Constraints on Cell Definitions
The cell definitions of the input schema must be unique with respect to the names. A reserved name is "key", which is used for accessing the key of a record. If two or more definitions share the same name, the input schema is rejected as TQL requires unique columns. It is also rejected if the names are equal case-insensitively, .e.g. "Age" and "age".
To deal with such ambiguous names, the API offers a manual and an automatic resolution approach.
Automatic Resolution of Ambiguities
The automatic resolution approach resolves ambiguities by introducing aliases for conflicting definitions. The method resolveAmbiguousNames can be applied to an array or a set of cell definitions, returning a set of cell definitions with new alias names. The alias name itself is built by appending "_" and the type in uppercase to the name. If the automatic resolution step introduces new ambiguities, an exception is thrown and the ambiguities have to be resolved manually.
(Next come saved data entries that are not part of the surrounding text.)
-- ==== Sys2Proof/Machine/LinkRx.lean ====
section
/-! DEFINITION. What a link port does with what it receives (R42 to R65): lanes, markers, frames, and CONTROL frames. -/

namespace Sys2Proof.Machine

/-! ### Lanes (R48, R49, R74) -/

/-- The physical lane on which logical lane `n` arrives: the spare where the lane of its own number has failed (R76). -/
def State.physLane (s : State) (d : Part) (p n : Nat) : Nat := if s.get d (F.LNK_STATUS_FAILED_RX_LANE p) = n then 16 else n

/-- Lane errors of a frame are counted, lane by lane, and set no CRC_ERR (DESIGN CHOICE, log 42); four on one physical lane in 16 frames start a recovery (R74). -/
def State.noteLanes (s : State) (d : Part) (p : Nat) (bad : List Nat) : State :=
  let phys := bad.map (s.physLane d p)
  let s1 := if bad.isEmpty then s else
    phys.foldl (fun a l => (a.countLink d p 6 1).countLink d p (15 + l) 1) (s.lnkErr d p F.LNK_ERR_STUFF_VIOL)
  let s2 := s1.modPort d p (fun q => { q with laneErrs := (phys :: q.laneErrs).take 16 })
  if (List.range 17).any (fun l => decide (4 ≤ ((s2.port d p).laneErrs.filter (fun e => e.contains l)).length)) then
    s2.startRecovery d p
  else s2

/-- A frame that fails draws a NACK while the link is in service (R60); a port that is not ACTIVE yet lets it go (DESIGN
CHOICE, log 42). -/
def State.rxBad (s : State) (d : Part) (p : Nat) : State := if s.lnk d p = Lnk.ACTIVE then s.frameBad d p else s

/-- A marker arrives on every data lane (R48): each lane's descrambler takes its seed. Anything else on a lane is a lane
error (R49), and that lane's descrambler stays as it is (R44). A good marker is no frame of R74's sixteen, and a faulty one
counts as one (DESIGN CHOICE, log 42). -/
def State.takeMarker (s : State) (d : Part) (p : Nat) (lanes : List (List Sym)) : State :=
  let q := s.port d p
  let bad := (List.range 16).filter (fun n => ! isMarker (runOf q.rxRun n) (lanes.getD n []))
  if bad.isEmpty then s.modPort d p (fun q => { q with rxScr := [], rxRun := List.replicate 16 markerRun })
  else
    ((s.modPort d p (fun q => { q with
      rxScr := (List.range 16).map (fun n => if bad.contains n then scrOf q.rxScr n else laneSeed n)
      rxRun := (List.range 16).map (fun n => if bad.contains n then runOf q.rxRun n else markerRun) })).noteLanes d p bad).rxBad d p

/-! ### DATA (R59, R60, R107 to R111) -/

/-- A packet of an accepted frame takes its cells at its ingress pair, or is dropped (R110, R111). -/
def State.takePacket (s : State) (d : Part) (p : Nat) (pkt : Packet) : State :=
  let c := pkt.hdr.cls
  let n := cellsOf pkt.hdr
  let gone (a : State) : State := a.modDev d (fun v => v.countFreed s.now p c n)
  match (s.dev d).charge p c n with
  | .ok r sh =>
    s.modDev d (fun v => (v.takeCells p c r sh).modPort p (fun q => { q with
      arrived := q.arrived ++ [⟨pkt, 0, r, sh, s.now⟩] }))
  | .classOff => gone (s.classOff d)
  | .creditViol => gone (s.coreDrop d F.SWC_EVENT_STATUS_CREDIT_VIOL 1)
  | .tail => gone (s.coreDrop d F.SWC_EVENT_STATUS_TAIL 2)

/-- A DATA frame with the expected SEQ is accepted. -/
def State.acceptData (s : State) (d : Part) (p : Nat) (body : Nat) (pkts : List Packet) : State :=
  let s1 := s.modPort d p (fun q => { q with
    rxSeq := q.rxSeq + 1, nackAt := none, ackDue := some (q.ackDue.getD s.now) })
  pkts.foldl (fun a k => a.takePacket d p k) ((s1.countLink d p 1 1).countLink d p 3 body)

/-- A good DATA frame (R59, R60). Each frame of a replay may be its last, and extends a grace (R509). -/
def State.takeData (s0 : State) (d : Part) (p : Nat) (h : FrameHdr) (body : Nat) (pkts : List Packet) : State :=
  let q := s0.port d p
  let s := if h.replay = 1 then s0.extendGrace d p q.nackAt.isSome else s0
  let k := (h.seq - q.rxSeq).toNat
  if k = 0 then (if q.nackAt.isSome ∧ h.replay ≠ 1 then s else s.acceptData d p body pkts)
  else if 32768 ≤ k then s.modPort d p (fun q => { q with ackDue := some (q.ackDue.getD s.now) })
  else s.frameBad d p

/-- A credit update in a DATA header (R64, R112). -/
def State.takePiggyback (s : State) (d : Part) (p : Nat) (h : FrameHdr) : State :=
  let c := h.crdClass.toNat
  if h.crdValid = 1 ∧ s.get d (F.LNK_STATUS_VER_RUN p) = 0x20 then
    s.modPort d p (fun q => { q with
      credit := listMod q.credit c (fun x => match x with | some _ => some h.crdCount.toNat | none => none) })
  else s

/-! ### CONTROL (Table 3.3) -/

/-- A NACK: what it acknowledges is free, and the rest is replayed (R61). -/
def State.takeNack (s : State) (d : Part) (p : Nat) (ack : BitVec 16) : State :=
  if s.lnk d p = Lnk.ACTIVE then (s.takeAck d p ack).replayFrom d p else s

/-- NAP_REQ (R68). One that crosses this port's own is its acknowledgement; a port whose TARGET has become ACTIVE_HELD
since answers NAP_NAK as well (R67). -/
def State.takeNapReq (s : State) (d : Part) (p : Nat) : State :=
  let q := s.port d p
  if s.lnk d p ≠ Lnk.ACTIVE then s
  else if q.napAt.isSome then
    (if s.get d (F.LNK_CTRL_TARGET p) = 0 then s.controlNow d p Ctl.NAP_NAK 0 else s).enterDeep d p
  else if s.mayDeep d p ∧ ! q.wakeHeld ∧ q.replay.isEmpty ∧ (s.dev d).egressEmpty p then
    (s.controlNow d p Ctl.NAP_ACK 0).enterDeep d p
  else s.sendControl d p Ctl.NAP_NAK 0

/-- NAP_ACK. -/
def State.takeNapAck (s : State) (d : Part) (p : Nat) : State :=
  if s.lnk d p = Lnk.ACTIVE ∧ (s.port d p).napAt.isSome then s.enterDeep d p else s

/-- NAP_NAK. -/
def State.takeNapNak (s : State) (d : Part) (p : Nat) : State :=
  if s.lnk d p = Lnk.ACTIVE ∧ (s.port d p).napAt.isSome then s.napRefused d p else s

/-- DOWN (R83, R84): the partner disables the link. -/
def State.takeDown (s : State) (d : Part) (p : Nat) : State :=
  if s.lnk d p = Lnk.ACTIVE ∨ s.recovering d p then s.linkDown d p
  else match (s.port d p).phase with
    | none => s
    | some .detect => s
    | some _ => s.trainFail d p 9

/-- A HEARTBEAT, by its KIND and ACT (R420). -/
def State.takeHeartbeat (s : State) (d : Part) (p : Nat) (b : HbBody) : State :=
  match hbKind b with
  | 0 => s.takeBeat d p b
  | 1 => s.takeAccuse d p b
  | 2 => s.takeFatal d p b
  | 3 => s.takeJoin d p b
  | 4 => s.takeStep d p Hb.STEP_READY b
  | 5 => s.takeStep d p Hb.STEP_FAIL b
  | 6 => s.takeStep d p Hb.STEP_DISCARDED b
  | 7 => s.takeLeaseAck d p b
  | 8 => s.takeAct d p (hbAct b) b
  | _ => s

/-- A good CONTROL frame. -/
def State.takeControl (s : State) (d : Part) (p : Nat) (h : FrameHdr) (body : BitVec 256) : State :=
  match h.subtype.toNat with
  | 2 => s.takeNack d p h.ackSeq
  | 3 => s.takeCredit d p body
  | 4 => s.takeHeartbeat d p body
  | 5 => s.takeTs d p (tsOf body)
  | 6 => s.takeNapReq d p
  | 7 => s.takeNapAck d p
  | 8 => s.takeNapNak d p
  | 9 => s.takeDown d p
  | _ => s

/-! ### Frames (R51 to R60) -/

/-- A good frame: it was heard, its acknowledgement is taken, in service or in the NEGOTIATE of a recovery (R74), and then
what its TYPE means. DATA that comes before this end is ACTIVE is let go (DESIGN CHOICE, log 42). -/
def State.takeFrame (s : State) (d : Part) (p : Nat) (f : Frame) (pkts : List Packet) : State :=
  let h := f.hdr
  let s1 := s.heard d p
  let s2 := if h.ackValid = 1 ∧ (s1.lnk d p = Lnk.ACTIVE ∨ s1.recovering d p) then s1.takeAck d p h.ackSeq else s1
  match h.type.toNat with
  | 1 => if s2.lnk d p = Lnk.ACTIVE then (s2.takePiggyback d p h).takeData d p h f.body.length pkts else s2
  | 2 => s2.takeControl d p h (BitVec.ofNat 256 (ofLe f.body))
  | _ => s2

/-- The bytes of a frame are checked (R59, R60, R87). A header error draws a NACK whatever the frame's TYPE (DESIGN CHOICE,
log 42). -/
def State.rxFrame (s : State) (d : Part) (p : Nat) (bs : List Byte) : State :=
  match checkFrame bs with
  | .headerErr => ((s.lnkErr d p F.LNK_ERR_HCRC_ERR).countLink d p 5 1).rxBad d p
  | .crcErr h =>
    let s1 := (s.lnkErr d p F.LNK_ERR_CRC_ERR).countLink d p 4 1
    if h.type = 2 then s1 else s1.rxBad d p
  | .good f pkts => s.takeFrame d p f pkts

/-- The receiver takes frames: the link is up, or its lanes are aligned and a partner may be ahead of it (log 31). -/
def State.hears (s : State) (d : Part) (p : Nat) : Bool :=
  s.lineUp d p || (s.port d p).phase == some .deskew || (s.port d p).phase == some .laneTest

/-- The symbols of a frame arrive on the sixteen logical lanes. The descramblers run on also while the line carries no
frames for this port yet (R44). -/
def State.rxLanes (s : State) (d : Part) (p : Nat) (lanes : List (List Sym)) : State :=
  let q := s.port d p
  let ins := (List.range 16).map (fun n => recvLane (scrOf q.rxScr n) (runOf q.rxRun n) (lanes.getD n []))
  let bad := (List.range 16).filter (fun n => match ins[n]? with | some i => ! i.ok | none => true)
  let ran (s : State) : State := s.modPort d p (fun q => { q with
    rxScr := ins.map (fun (i : LaneIn) => i.scr), rxRun := ins.map (fun (i : LaneIn) => i.run) })
  let s1 := ran (s.noteLanes d p bad)
  -- PRBS31: the checker locks to it, with no marker (R45)
  let locks : Bool := ((s.port d p).phase == some .equalise || (s.port d p).phase == some .laneTest) &&
    (match checkFrame (joinLanes (ins.map (fun i => i.bytes))) with | .good _ _ => false | _ => true)
  if locks then (ran s).modPort d p (fun q => { q with rxScr := ins.map (fun (i : LaneIn) => i.lock) })
  else if ! s.hears d p then ran s
  else if bad.isEmpty then s1.rxFrame d p (joinLanes (ins.map (fun i => i.bytes)))
  else s1.rxBad d p

/-! ### Deadlines (R59 to R65, R509) -/

/-- A CONTROL ACK, when no header has carried the acknowledgement within 100 ns (R59). -/
def State.ackLate (s : State) (d : Part) (p : Nat) : State :=
  match (s.port d p).ackDue with
  | some t => if s.lnk d p = Lnk.ACTIVE ∧ t + 100 ≤ s.now then s.sendControl d p Ctl.ACK 0 else s
  | none => s

/-- The NACK is repeated (R60). -/
def State.nackAgain (s : State) (d : Part) (p : Nat) : State :=
  match (s.port d p).nackAt with
  | some t =>
    if s.lnk d p = Lnk.ACTIVE ∧ t + 2000 ≤ s.now then
      ((s.sendControl d p Ctl.NACK 0).countLink d p 7 1).modPort d p (fun q => { q with nackAt := some s.now })
    else s
  | none => s

/-- No progress for 4 µs while frames are held (R61, R62). -/
def State.noProgress (s : State) (d : Part) (p : Nat) : State :=
  let q := s.port d p
  if s.lnk d p = Lnk.ACTIVE ∧ ! q.replay.isEmpty ∧ q.progressAt + 4000 ≤ s.now then s.replayFrom d p else s

/-- A CREDIT frame at least every 2 µs while some class is credit-controlled (R64). -/
def State.creditTimer (s : State) (d : Part) (p : Nat) : State :=
  if s.lnk d p = Lnk.ACTIVE ∧ (s.port d p).creditAt + 2000 ≤ s.now ∧ (List.range 8).any (fun c => (s.dev d).mode p c == 1) then
    s.sendCredit d p
  else s

/-- A credit update that no DATA header has carried within 250 ns (R112). -/
def State.creditLate (s : State) (d : Part) (p : Nat) : State :=
  if s.lnk d p = Lnk.ACTIVE ∧ (s.port d p).creditOwed.any (fun o => match o with | some t => decide (t + 250 ≤ s.now) | none => false) then
    s.sendCredit d p
  else s

/-- The CREDIT frame that a Pour calls for (R65). -/
def State.pourCredit (s : State) (d : Part) (p : Nat) : State :=
  if s.lnk d p = Lnk.ACTIVE ∧ ! (s.port d p).pourOwed.isEmpty then s.sendCredit d p else s

/-- The grace of a class ends (R509), not while a replay or a recovery is under way. -/
def State.graceEnd (s : State) (d : Part) (p c : Nat) : State :=
  let q := s.port d p
  if q.nackAt.isSome ∨ s.recovering d p then s
  else s.modPort d p (fun q => { q with
    grace := q.grace.filter (fun g => ! (g.cls == c && (match g.endAt with | some e => decide (e ≤ s.now) | none => false))) })

/-- No reply to a NAP_REQ: the partner replies within 1 µs, and the request and the reply cross the link (R68; DEDUCED, log
20). -/
def State.napLate (s : State) (d : Part) (p : Nat) : State :=
  match (s.port d p).napAt with
  | some t => if t + 1000 + s.rtt d p ≤ s.now then s.napRefused d p else s
  | none => s

/-- A wake beacon (R69, R415). -/
def State.takeBeacon (s : State) (d : Part) (p : Nat) : State :=
  if s.lnk d p = Lnk.DEEP then (s.startWake d p).phaseDone d p [] []
  else if s.lnk d p = Lnk.WAKING ∧ (s.port d p).phase = some .detect then s.phaseDone d p [] []
  else if s.lnk d p = Lnk.DEEP_ENTRY then s.modPort d p (fun q => { q with wakeHeld := true })
  else s

/-- The forwarded clock is lost (R415). -/
def State.clockLost (s : State) (d : Part) (p : Nat) : State :=
  if s.lnk d p = Lnk.ACTIVE ∨ s.recovering d p then s.linkDown d p else s

/-- A DOWN link retries cold training every 10 ms while ENABLE is 1 (R71, R75). -/
def State.retryTraining (s : State) (d : Part) (p : Nat) : State :=
  if s.lnk d p = Lnk.DOWN ∧ s.get d (F.LNK_CTRL_ENABLE p) = 1 ∧ (s.port d p).attemptAt + 10000000 ≤ s.now
      ∧ ! (s.dev d).boot.fatal then s.startTraining d p
  else s

/-- An IDLE frame goes out when there is nothing else to send (R55). -/
def State.sendIdle (s : State) (d : Part) (p : Nat) : State :=
  if s.lineUp d p ∧ (s.lnk d p ≠ Lnk.ACTIVE ∨ s.held d p ∨ (State.pack d p 1 s [] 0).2.isEmpty) then s.txIdle d p else s

end Sys2Proof.Machine
end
The following example illustrates this approach:
CellDefinition<Integer> ageInt = CellDefinition.defineInt("Age"); // 1
CellDefinition<String> ageString = CellDefinition.defineString("Age");
TqlEnvironment env = new TqlEnvironment(reader,
"Comedians",
TqlEnvironment.resolveAmbiguousNames(ageInt, ageString)); // 2
1 | The cell definitions are ambiguous as they have the same name. |
2 | The method resolveAmbiguousNames automatically resolves ambiguities by appending the type to the name of ambiguous cell definitions. In this example the generated aliases would be "Age_INT" and "Age_STRING". |
Manual Resolution of Ambiguities
The manual approach is to introduce an alias for a cell definition with the alias name being unique. The method as maps an existing cell definition into a new cell definition with an alias.
The following example illustrates this approach:
CellDefinition<Integer> ageInt = CellDefinition.defineInt("Age"); // 1
CellDefinition<String> ageString = CellDefinition.defineString("Age");
TqlEnvironment env = new TqlEnvironment(reader,
"Comedians",
TqlEnvironment.as("Age_Resolved", ageString), ageInt); // 2
1 | The cell definitions are ambiguous as they have the same name. |
2 | The method as introduces an alias for a CellDefinition. The alias name must be unique. In this example, the alias is named "Age_Resolved", which is no more in conflict with the other cell definition named "Age". |
The aliases, either introduced by the manual or the automatic approach, are then used for further query processing.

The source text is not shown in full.